Every line below must be given again exactly.
▼▼▼
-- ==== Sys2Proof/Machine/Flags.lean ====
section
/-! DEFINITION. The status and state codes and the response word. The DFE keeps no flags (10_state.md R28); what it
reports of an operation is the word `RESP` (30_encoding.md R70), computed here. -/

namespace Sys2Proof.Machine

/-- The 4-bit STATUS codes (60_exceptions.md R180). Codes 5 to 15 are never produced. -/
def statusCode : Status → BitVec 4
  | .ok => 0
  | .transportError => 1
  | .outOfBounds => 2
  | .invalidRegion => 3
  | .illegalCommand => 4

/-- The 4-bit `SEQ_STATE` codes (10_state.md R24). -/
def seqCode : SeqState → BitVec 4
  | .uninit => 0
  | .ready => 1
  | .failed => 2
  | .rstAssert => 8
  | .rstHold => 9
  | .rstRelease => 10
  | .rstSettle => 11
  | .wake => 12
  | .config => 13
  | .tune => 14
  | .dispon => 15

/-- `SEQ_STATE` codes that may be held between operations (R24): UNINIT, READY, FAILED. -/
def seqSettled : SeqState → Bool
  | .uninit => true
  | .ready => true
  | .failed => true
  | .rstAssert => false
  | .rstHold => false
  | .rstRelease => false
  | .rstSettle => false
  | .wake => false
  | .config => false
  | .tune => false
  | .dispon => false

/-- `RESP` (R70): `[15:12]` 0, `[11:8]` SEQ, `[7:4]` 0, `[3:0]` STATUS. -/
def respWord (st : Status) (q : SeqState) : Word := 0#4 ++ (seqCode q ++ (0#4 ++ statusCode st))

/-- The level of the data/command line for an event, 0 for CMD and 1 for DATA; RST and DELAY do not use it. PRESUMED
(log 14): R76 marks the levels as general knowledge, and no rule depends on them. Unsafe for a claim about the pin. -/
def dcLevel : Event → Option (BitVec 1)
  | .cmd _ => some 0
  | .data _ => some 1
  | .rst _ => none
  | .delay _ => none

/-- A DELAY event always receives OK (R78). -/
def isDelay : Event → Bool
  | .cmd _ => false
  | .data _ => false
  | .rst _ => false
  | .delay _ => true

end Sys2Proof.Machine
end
▲▲▲
Answer section:
-- ==== Sys2Proof/Machine/Flags.lean ====
section
/-! DEFINITION. The status and state codes and the response word. The DFE keeps no flags (10_state.md R28); what it
reports of an operation is the word `RESP` (30_encoding.md R70), computed here. -/

namespace Sys2Proof.Machine

/-- The 4-bit STATUS codes (60_exceptions.md R180). Codes 5 to 15 are never produced. -/
def statusCode : Status → BitVec 4
  | .ok => 0
  | .transportError => 1
  | .outOfBounds => 2
  | .invalidRegion => 3
  | .illegalCommand => 4

/-- The 4-bit `SEQ_STATE` codes (10_state.md R24). -/
def seqCode : SeqState → BitVec 4
  | .uninit => 0
  | .ready => 1
  | .failed => 2
  | .rstAssert => 8
  | .rstHold => 9
  | .rstRelease => 10
  | .rstSettle => 11
  | .wake => 12
  | .config => 13
  | .tune => 14
  | .dispon => 15

/-- `SEQ_STATE` codes that may be held between operations (R24): UNINIT, READY, FAILED. -/
def seqSettled : SeqState → Bool
  | .uninit => true
  | .ready => true
  | .failed => true
  | .rstAssert => false
  | .rstHold => false
  | .rstRelease => false
  | .rstSettle => false
  | .wake => false
  | .config => false
  | .tune => false
  | .dispon => false

/-- `RESP` (R70): `[15:12]` 0, `[11:8]` SEQ, `[7:4]` 0, `[3:0]` STATUS. -/
def respWord (st : Status) (q : SeqState) : Word := 0#4 ++ (seqCode q ++ (0#4 ++ statusCode st))

/-- The level of the data/command line for an event, 0 for CMD and 1 for DATA; RST and DELAY do not use it. PRESUMED
(log 14): R76 marks the levels as general knowledge, and no rule depends on them. Unsafe for a claim about the pin. -/
def dcLevel : Event → Option (BitVec 1)
  | .cmd _ => some 0
  | .data _ => some 1
  | .rst _ => none
  | .delay _ => none

/-- A DELAY event always receives OK (R78). -/
def isDelay : Event → Bool
  | .cmd _ => false
  | .data _ => false
  | .rst _ => false
  | .delay _ => true

end Sys2Proof.Machine
end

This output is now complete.